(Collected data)
§ §

-- ==== Sys2Proof/Laws/Later2.lean ====
section
/-! SUPPORT. The operations of SelectOps, EmitOps, FabricOps, ExchangeOps, FeatureOps, TensorOps, QueryOps, Admission, ListOps move no clock, epoch or draw count back, take back nothing sent and leave the queue and the silicon alone. -/
set_option Elab.async false
set_option linter.all false

namespace Sys2Proof.Machine

theorem State.openCtx_later {s0 : State} (s : State) (g k : Nat) (listSide : Bool) (hL : Later s0 s) : Later s0 (State.openCtx s g k listSide).1 := by
  unfold State.openCtx
  repeat'
    first
    | with_reducible assumption
    | with_reducible exact Nat.le_refl _
    | with_reducible exact List.prefix_rfl
    | with_reducible rfl
    | with_reducible exact Nat.le_add_right _ _
    | intro _
    | with_reducible refine State.upd_later ?_ ?_ ?_ ?_ ?_ ?_
    | with_reducible apply State.tally_later
    | with_reducible refine Later.ite ?_ ?_
    | with_reducible refine Later.iteFst ?_ ?_
    | with_reducible refine Later.foldl ?_ ?_
    | with_reducible refine Later.foldlFst ?_ ?_
    | with_reducible refine Later.fst ?_ (by assumption)
    | dsimp only
    | rw [State.mk_eq]
    | split
    | exact List.prefix_append _ _

theorem State.offer_later {s0 : State} (s : State) (g : Nat) (c : SelCtx) (e : Entry) (hL : Later s0 s) : Later s0 (State.offer s g c e).1 := by
  unfold State.offer
  repeat'
    first
    | with_reducible assumption
    | with_reducible exact Nat.le_refl _
    | with_reducible exact List.prefix_rfl
    | with_reducible rfl
    | with_reducible exact Nat.le_add_right _ _
    | intro _
    | with_reducible refine State.upd_later ?_ ?_ ?_ ?_ ?_ ?_
    | with_reducible apply State.count_later
    | with_reducible apply State.tally_later
    | with_reducible refine Later.ite ?_ ?_
    | with_reducible refine Later.iteFst ?_ ?_
    | with_reducible refine Later.foldl ?_ ?_
    | with_reducible refine Later.foldlFst ?_ ?_
    | with_reducible refine Later.fst ?_ (by assumption)
    | dsimp only
    | rw [State.mk_eq]
    | split
    | exact List.prefix_append _ _

theorem State.offerEach_later {s0 : State} (s : State) (g : Nat) (c : SelCtx) (es : List Entry) (hL : Later s0 s) : Later s0 (State.offerEach s g c es).1 := by
  unfold State.offerEach
  repeat'
    first
    | with_reducible assumption
    | with_reducible exact Nat.le_refl _
    | with_reducible exact List.prefix_rfl
    | with_reducible rfl
    | with_reducible exact Nat.le_add_right _ _
    | intro _
    | with_reducible refine State.upd_later ?_ ?_ ?_ ?_ ?_ ?_
    | with_reducible apply State.offer_later
    | with_reducible refine Later.ite ?_ ?_
    | with_reducible refine Later.iteFst ?_ ?_
    | with_reducible refine Later.foldl ?_ ?_
    | with_reducible refine Later.foldlFst ?_ ?_
    | with_reducible refine Later.fst ?_ (by assumption)
    | dsimp only
    | rw [State.mk_eq]
    | split
    | exact List.prefix_append _ _

theorem State.mergePartial_later {s0 : State} (s : State) (g : Nat) (c : SelCtx) (es : List Entry) (hL : Later s0 s) : Later s0 (State.mergePartial s g c es).1 := by
  unfold State.mergePartial
  repeat'
    first
    | with_reducible assumption
    | with_reducible exact Nat.le_refl _
    | with_reducible exact List.prefix_rfl
    | with_reducible rfl
    | with_reducible exact Nat.le_add_right _ _
    | intro _
    | with_reducible refine State.upd_later ?_ ?_ ?_ ?_ ?_ ?_
    | with_reducible apply State.offerEach_later
    | with_reducible apply State.count_later
    | with_reducible refine Later.ite ?_ ?_
    | with_reducible refine Later.iteFst ?_ ?_
    | with_reducible refine Later.foldl ?_ ?_
    | with_reducible refine Later.foldlFst ?_ ?_
    | with_reducible refine Later.fst ?_ (by assumption)
    | dsimp only
    | rw [State.mk_eq]
    | split
    | exact List.prefix_append _ _

theorem State.addLeaf_later {s0 : State} (s : State) (tenant : Nat) (leaf : List Byte) (hL : Later s0 s) : Later s0 (State.addLeaf s tenant leaf) := by
  unfold State.addLeaf
  repeat'
    first
    | with_reducible assumption
    | with_reducible exact Nat.le_refl _
    | with_reducible exact List.prefix_rfl
    | with_reducible rfl
    | with_reducible exact Nat.le_add_right _ _
    | intro _
    | with_reducible refine State.upd_later ?_ ?_ ?_ ?_ ?_ ?_
    | with_reducible apply State.receiptWrite_later
    | with_reducible apply State.meter_later
    | with_reducible refine Later.ite ?_ ?_
    | with_reducible refine Later.iteFst ?_ ?_
    | with_reducible refine Later.foldl ?_ ?_
    | with_reducible refine Later.foldlFst ?_ ?_
    | with_reducible refine Later.fst ?_ (by assumption)
    | dsimp only
    | rw [State.mk_eq]
    | split
    | exact List.prefix_append _ _

theorem State.dropTensor_later {s0 : State} (s : State) (part : Nat) (p : TensorReq → Bool) (hL : Later s0 s) : Later s0 (State.dropTensor s part p) := by
  unfold State.dropTensor
  repeat'
    first
    | with_reducible assumption
    | with_reducible exact Nat.le_refl _
    | with_reducible exact List.prefix_rfl
    | with_reducible rfl
    | with_reducible exact Nat.le_add_right _ _
    | intro _
    | with_reducible refine State.upd_later ?_ ?_ ?_ ?_ ?_ ?_
    | with_reducible refine Later.ite ?_ ?_
    | with_reducible refine Later.iteFst ?_ ?_
    | with_reducible refine Later.foldl ?_ ?_
    | with_reducible refine Later.foldlFst ?_ ?_
    | with_reducible refine Later.fst ?_ (by assumption)
    | dsimp only
    | rw [State.mk_eq]
    | split
    | exact List.prefix_append _ _

theorem State.toEmit_later {s0 : State} (s : State) (q : Nat) (x : Query) (hL : Later s0 s) : Later s0 (State.toEmit s q x) := by
  unfold State.toEmit
  repeat'
    first
    | with_reducible assumption
    | with_reducible exact Nat.le_refl _
    | with_reducible exact List.prefix_rfl
    | with_reducible rfl
    | with_reducible exact Nat.le_add_right _ _
    | intro _
    | with_reducible refine State.upd_later ?_ ?_ ?_ ?_ ?_ ?_
    | with_reducible apply State.setQuery_later
    | with_reducible apply State.dropTensor_later
    | with_reducible refine Later.ite ?_ ?_
    | with_reducible refine Later.iteFst ?_ ?_
    | with_reducible refine Later.foldl ?_ ?_
    | with_reducible refine Later.foldlFst ?_ ?_
    | with_reducible refine Later.fst ?_ (by assumption)
    | dsimp only
    | rw [State.mk_eq]
    | split
    | exact List.prefix_append _ _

§ §

▶ [Task instructions]: Please go through the data and copy each line containing the word "openCtx".

▶ [Response]:
theorem State.openCtx_later {s0 : State} (s : State) (g k : Nat) (listSide : Bool) (hL : Later s0 s) : Later s0 (State.openCtx s g k listSide).1 := by
  unfold State.openCtx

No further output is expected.